### Activity
Set out exactly every line of the entries below, starting at the line that holds "def after (i" and stopping after the line that holds "def holds (n".

### Provided records
+ + +

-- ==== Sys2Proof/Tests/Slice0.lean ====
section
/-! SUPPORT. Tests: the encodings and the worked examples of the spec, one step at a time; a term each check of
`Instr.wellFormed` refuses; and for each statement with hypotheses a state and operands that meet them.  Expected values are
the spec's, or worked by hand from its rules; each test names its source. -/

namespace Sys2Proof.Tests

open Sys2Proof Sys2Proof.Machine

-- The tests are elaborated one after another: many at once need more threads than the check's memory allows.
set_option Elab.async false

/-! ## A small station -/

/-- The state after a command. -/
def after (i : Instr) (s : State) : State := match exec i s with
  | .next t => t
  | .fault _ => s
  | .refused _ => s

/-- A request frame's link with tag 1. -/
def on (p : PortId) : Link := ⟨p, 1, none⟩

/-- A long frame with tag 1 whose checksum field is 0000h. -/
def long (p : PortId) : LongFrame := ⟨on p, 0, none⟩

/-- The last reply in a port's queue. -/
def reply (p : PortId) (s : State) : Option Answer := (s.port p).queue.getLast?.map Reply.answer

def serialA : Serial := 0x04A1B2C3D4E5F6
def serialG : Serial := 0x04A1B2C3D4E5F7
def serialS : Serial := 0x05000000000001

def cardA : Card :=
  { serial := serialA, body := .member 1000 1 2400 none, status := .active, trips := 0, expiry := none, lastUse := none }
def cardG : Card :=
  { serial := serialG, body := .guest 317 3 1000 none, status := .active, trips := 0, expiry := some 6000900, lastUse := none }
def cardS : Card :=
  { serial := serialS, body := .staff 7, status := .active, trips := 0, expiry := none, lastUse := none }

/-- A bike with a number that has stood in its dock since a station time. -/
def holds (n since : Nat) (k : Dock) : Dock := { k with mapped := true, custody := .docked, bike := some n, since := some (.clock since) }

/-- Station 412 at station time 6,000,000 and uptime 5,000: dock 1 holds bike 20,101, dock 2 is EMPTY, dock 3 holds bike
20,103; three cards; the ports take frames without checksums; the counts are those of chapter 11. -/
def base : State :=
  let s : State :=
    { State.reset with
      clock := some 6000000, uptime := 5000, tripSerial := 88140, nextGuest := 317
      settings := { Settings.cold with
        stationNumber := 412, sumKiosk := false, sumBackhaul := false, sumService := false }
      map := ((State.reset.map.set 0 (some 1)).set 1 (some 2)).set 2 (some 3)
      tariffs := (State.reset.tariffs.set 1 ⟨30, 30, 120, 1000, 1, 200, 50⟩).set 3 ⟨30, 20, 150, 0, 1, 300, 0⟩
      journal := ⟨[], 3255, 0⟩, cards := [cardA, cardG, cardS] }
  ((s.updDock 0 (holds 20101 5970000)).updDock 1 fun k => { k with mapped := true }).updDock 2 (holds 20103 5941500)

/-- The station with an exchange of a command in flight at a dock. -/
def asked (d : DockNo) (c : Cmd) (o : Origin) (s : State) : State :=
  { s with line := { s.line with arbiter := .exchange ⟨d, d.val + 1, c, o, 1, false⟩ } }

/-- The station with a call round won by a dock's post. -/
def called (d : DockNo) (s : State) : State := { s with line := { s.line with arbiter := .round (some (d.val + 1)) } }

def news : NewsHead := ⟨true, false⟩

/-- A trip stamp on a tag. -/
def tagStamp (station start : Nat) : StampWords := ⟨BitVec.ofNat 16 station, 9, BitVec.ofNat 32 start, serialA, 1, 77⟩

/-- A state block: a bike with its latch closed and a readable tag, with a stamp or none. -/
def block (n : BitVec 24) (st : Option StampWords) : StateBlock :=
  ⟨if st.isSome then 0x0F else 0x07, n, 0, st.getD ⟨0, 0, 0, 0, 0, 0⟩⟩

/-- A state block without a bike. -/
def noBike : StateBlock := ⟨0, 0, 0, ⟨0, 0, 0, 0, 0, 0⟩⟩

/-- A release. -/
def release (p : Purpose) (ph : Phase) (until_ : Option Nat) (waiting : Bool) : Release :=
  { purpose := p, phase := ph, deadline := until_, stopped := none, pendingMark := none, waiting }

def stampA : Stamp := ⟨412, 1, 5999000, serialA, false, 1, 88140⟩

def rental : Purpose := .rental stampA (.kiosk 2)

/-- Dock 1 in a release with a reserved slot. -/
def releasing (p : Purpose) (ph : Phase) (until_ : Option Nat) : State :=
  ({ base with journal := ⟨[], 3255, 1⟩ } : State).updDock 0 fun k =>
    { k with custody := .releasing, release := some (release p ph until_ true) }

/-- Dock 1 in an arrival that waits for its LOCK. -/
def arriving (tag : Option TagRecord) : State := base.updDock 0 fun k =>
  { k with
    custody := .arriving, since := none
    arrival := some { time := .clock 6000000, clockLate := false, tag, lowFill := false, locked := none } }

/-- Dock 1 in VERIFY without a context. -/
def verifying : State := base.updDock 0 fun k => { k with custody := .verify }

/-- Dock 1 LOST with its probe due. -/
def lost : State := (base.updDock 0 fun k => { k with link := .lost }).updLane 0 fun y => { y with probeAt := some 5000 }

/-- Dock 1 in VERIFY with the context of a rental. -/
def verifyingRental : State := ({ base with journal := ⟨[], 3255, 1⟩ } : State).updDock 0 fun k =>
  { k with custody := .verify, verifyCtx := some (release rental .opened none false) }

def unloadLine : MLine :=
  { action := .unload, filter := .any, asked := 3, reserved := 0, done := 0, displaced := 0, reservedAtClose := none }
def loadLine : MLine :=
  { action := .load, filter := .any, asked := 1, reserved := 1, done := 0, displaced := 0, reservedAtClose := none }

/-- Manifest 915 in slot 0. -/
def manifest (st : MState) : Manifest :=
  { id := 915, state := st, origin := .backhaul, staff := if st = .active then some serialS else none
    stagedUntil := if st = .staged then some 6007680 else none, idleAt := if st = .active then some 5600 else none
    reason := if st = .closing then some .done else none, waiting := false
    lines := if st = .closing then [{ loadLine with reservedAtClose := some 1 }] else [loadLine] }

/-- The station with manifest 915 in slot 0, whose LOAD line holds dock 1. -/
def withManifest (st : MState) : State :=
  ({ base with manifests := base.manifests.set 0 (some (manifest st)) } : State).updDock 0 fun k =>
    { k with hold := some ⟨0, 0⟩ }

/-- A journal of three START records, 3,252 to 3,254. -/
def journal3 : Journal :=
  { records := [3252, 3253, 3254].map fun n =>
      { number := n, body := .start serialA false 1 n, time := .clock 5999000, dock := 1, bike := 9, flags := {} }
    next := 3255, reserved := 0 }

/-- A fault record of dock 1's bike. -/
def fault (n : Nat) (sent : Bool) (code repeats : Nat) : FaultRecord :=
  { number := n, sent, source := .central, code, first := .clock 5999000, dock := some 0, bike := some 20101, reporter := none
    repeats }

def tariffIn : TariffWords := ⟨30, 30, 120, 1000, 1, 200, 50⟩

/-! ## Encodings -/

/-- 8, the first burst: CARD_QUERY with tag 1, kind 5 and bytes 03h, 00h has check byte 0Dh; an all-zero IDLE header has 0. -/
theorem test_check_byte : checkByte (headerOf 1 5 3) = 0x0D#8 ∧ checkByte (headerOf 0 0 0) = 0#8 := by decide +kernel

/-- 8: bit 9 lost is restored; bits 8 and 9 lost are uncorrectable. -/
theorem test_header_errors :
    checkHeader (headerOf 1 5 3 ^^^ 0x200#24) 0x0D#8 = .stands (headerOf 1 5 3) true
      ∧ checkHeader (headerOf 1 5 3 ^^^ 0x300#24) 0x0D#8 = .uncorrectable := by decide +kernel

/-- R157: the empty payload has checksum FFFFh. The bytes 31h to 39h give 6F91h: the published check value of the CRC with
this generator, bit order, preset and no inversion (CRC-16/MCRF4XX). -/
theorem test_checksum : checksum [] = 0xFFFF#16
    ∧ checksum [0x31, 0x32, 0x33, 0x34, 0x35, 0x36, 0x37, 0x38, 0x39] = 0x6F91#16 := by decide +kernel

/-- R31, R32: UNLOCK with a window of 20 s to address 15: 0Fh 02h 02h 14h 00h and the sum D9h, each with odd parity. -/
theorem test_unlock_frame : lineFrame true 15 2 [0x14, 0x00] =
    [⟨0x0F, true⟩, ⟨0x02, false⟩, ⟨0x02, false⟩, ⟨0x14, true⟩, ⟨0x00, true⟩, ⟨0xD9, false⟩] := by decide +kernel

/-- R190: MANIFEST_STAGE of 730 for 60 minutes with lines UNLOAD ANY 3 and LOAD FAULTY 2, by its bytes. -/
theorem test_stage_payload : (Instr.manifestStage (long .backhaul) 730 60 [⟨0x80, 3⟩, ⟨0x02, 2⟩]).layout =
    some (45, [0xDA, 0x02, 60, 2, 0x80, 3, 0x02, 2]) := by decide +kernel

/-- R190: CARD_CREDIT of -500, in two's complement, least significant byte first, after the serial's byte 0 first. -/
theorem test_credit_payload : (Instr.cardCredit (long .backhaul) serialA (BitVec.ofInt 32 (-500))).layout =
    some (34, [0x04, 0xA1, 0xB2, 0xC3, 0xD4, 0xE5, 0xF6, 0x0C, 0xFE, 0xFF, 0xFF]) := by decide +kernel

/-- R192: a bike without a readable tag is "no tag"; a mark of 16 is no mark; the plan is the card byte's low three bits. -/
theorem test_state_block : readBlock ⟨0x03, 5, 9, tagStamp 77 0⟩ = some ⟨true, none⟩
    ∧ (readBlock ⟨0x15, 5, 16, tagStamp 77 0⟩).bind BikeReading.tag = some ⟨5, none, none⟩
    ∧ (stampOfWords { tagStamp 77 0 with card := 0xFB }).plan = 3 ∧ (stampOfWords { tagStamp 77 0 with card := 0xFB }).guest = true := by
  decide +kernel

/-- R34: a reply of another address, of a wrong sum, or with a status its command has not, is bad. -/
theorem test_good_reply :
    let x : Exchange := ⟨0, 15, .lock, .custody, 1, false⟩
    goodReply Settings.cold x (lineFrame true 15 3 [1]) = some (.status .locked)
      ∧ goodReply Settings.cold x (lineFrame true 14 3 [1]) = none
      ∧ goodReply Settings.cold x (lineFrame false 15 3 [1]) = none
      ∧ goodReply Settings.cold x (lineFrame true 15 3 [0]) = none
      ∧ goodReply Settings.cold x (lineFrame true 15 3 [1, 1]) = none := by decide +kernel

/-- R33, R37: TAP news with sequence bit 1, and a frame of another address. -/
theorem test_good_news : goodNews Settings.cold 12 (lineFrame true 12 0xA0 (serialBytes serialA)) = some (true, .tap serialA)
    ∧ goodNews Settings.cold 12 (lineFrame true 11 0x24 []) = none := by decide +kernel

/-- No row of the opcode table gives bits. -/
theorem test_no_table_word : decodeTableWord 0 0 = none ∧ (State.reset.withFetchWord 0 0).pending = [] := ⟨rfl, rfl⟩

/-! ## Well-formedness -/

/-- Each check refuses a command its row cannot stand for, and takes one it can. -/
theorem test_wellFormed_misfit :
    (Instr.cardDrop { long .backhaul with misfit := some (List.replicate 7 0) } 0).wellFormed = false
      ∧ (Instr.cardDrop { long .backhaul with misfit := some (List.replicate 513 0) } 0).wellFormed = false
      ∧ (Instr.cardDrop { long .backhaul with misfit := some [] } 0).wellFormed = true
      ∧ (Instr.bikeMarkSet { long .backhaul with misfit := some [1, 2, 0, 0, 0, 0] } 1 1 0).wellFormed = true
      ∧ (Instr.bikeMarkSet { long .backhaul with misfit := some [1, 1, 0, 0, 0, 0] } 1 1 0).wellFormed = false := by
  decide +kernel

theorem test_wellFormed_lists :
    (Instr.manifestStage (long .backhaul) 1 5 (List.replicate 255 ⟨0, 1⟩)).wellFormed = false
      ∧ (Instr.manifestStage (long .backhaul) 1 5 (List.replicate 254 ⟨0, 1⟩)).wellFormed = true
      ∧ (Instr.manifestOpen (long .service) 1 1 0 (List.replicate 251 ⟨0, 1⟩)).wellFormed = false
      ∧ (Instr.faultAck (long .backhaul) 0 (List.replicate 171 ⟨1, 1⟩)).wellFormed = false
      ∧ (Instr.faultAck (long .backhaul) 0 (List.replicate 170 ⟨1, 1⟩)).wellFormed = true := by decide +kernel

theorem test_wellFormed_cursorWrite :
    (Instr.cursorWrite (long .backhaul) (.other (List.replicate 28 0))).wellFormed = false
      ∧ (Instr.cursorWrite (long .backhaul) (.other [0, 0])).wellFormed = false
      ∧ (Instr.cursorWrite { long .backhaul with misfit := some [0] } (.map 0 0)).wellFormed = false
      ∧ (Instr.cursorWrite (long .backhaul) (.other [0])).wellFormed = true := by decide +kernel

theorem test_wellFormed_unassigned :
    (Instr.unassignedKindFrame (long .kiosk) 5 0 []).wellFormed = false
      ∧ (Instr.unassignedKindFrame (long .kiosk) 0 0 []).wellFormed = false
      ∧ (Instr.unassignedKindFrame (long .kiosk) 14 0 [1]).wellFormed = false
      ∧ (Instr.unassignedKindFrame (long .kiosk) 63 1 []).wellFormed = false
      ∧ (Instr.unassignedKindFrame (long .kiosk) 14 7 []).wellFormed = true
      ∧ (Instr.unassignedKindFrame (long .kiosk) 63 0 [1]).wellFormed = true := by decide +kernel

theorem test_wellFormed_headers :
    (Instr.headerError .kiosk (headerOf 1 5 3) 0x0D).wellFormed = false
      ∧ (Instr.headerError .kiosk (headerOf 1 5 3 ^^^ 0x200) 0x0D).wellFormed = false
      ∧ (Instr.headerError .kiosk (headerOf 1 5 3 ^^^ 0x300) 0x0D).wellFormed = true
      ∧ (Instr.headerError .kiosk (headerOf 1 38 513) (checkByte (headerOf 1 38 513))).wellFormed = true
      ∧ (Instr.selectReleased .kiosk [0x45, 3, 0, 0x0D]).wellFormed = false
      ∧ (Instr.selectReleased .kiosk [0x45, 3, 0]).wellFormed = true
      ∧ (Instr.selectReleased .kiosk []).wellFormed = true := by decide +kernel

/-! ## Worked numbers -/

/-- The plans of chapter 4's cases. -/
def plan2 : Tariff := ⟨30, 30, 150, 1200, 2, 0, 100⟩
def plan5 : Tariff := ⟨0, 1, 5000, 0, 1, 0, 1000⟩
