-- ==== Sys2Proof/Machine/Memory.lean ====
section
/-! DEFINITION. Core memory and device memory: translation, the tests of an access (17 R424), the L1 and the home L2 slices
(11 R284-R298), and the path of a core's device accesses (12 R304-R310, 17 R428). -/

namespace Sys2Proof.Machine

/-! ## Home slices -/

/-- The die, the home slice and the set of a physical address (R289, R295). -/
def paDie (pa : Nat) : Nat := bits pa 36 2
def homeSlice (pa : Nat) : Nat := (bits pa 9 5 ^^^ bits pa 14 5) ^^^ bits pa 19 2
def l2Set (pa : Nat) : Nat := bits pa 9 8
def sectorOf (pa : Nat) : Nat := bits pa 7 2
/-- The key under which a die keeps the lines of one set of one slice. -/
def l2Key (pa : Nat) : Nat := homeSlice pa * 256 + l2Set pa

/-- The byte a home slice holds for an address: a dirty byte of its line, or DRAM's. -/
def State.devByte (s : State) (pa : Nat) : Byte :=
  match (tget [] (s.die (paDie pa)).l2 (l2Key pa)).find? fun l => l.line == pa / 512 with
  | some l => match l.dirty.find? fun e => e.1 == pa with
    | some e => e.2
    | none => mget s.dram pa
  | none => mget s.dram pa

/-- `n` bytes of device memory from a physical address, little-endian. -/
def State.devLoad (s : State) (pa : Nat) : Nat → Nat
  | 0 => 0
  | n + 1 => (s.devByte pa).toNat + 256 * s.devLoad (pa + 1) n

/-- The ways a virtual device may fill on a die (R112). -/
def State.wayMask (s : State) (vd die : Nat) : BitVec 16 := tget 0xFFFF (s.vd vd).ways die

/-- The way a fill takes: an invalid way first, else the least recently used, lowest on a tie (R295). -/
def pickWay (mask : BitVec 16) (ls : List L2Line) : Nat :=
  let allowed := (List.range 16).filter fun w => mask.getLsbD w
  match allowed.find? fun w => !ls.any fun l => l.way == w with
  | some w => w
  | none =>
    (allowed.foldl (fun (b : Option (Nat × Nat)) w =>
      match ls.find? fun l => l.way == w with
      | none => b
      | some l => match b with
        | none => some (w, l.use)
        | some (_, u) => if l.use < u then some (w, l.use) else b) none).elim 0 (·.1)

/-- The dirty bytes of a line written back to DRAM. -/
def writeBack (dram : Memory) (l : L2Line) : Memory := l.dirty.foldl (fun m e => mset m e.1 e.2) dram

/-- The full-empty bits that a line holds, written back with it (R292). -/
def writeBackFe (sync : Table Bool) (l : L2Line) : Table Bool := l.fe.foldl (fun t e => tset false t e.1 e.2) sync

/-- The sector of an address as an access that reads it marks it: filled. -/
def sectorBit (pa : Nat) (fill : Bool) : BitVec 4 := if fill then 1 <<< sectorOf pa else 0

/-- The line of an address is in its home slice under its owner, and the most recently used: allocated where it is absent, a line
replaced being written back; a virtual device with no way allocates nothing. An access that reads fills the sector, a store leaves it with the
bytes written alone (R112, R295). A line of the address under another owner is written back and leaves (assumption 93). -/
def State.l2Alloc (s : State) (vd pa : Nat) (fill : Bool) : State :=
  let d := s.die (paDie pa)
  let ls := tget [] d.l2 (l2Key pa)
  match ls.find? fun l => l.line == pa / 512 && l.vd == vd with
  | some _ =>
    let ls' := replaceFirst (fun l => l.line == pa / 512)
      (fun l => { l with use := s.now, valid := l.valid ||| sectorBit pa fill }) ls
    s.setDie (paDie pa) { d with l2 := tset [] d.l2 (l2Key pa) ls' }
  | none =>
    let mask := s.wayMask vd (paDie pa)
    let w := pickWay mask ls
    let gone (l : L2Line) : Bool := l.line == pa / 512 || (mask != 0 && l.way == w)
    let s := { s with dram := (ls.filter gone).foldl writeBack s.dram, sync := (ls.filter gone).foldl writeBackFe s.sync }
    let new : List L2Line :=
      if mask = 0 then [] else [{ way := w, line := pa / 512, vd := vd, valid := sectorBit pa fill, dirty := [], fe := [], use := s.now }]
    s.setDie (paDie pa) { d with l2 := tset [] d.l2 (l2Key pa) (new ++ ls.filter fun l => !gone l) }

+ + +

### Solution to the exercise
def after (i : Instr) (s : State) : State := match exec i s with
  | .next t => t
  | .fault _ => s
  | .refused _ => s

/-- A request frame's link with tag 1. -/
def on (p : PortId) : Link := ⟨p, 1, none⟩

/-- A long frame with tag 1 whose checksum field is 0000h. -/
def long (p : PortId) : LongFrame := ⟨on p, 0, none⟩

/-- The last reply in a port's queue. -/
def reply (p : PortId) (s : State) : Option Answer := (s.port p).queue.getLast?.map Reply.answer

def serialA : Serial := 0x04A1B2C3D4E5F6
def serialG : Serial := 0x04A1B2C3D4E5F7
def serialS : Serial := 0x05000000000001

def cardA : Card :=
  { serial := serialA, body := .member 1000 1 2400 none, status := .active, trips := 0, expiry := none, lastUse := none }
def cardG : Card :=
  { serial := serialG, body := .guest 317 3 1000 none, status := .active, trips := 0, expiry := some 6000900, lastUse := none }
def cardS : Card :=
  { serial := serialS, body := .staff 7, status := .active, trips := 0, expiry := none, lastUse := none }

/-- A bike with a number that has stood in its dock since a station time. -/
def holds (n since : Nat) (k : Dock) : Dock := { k with mapped := true, custody := .docked, bike := some n, since := some (.clock since) }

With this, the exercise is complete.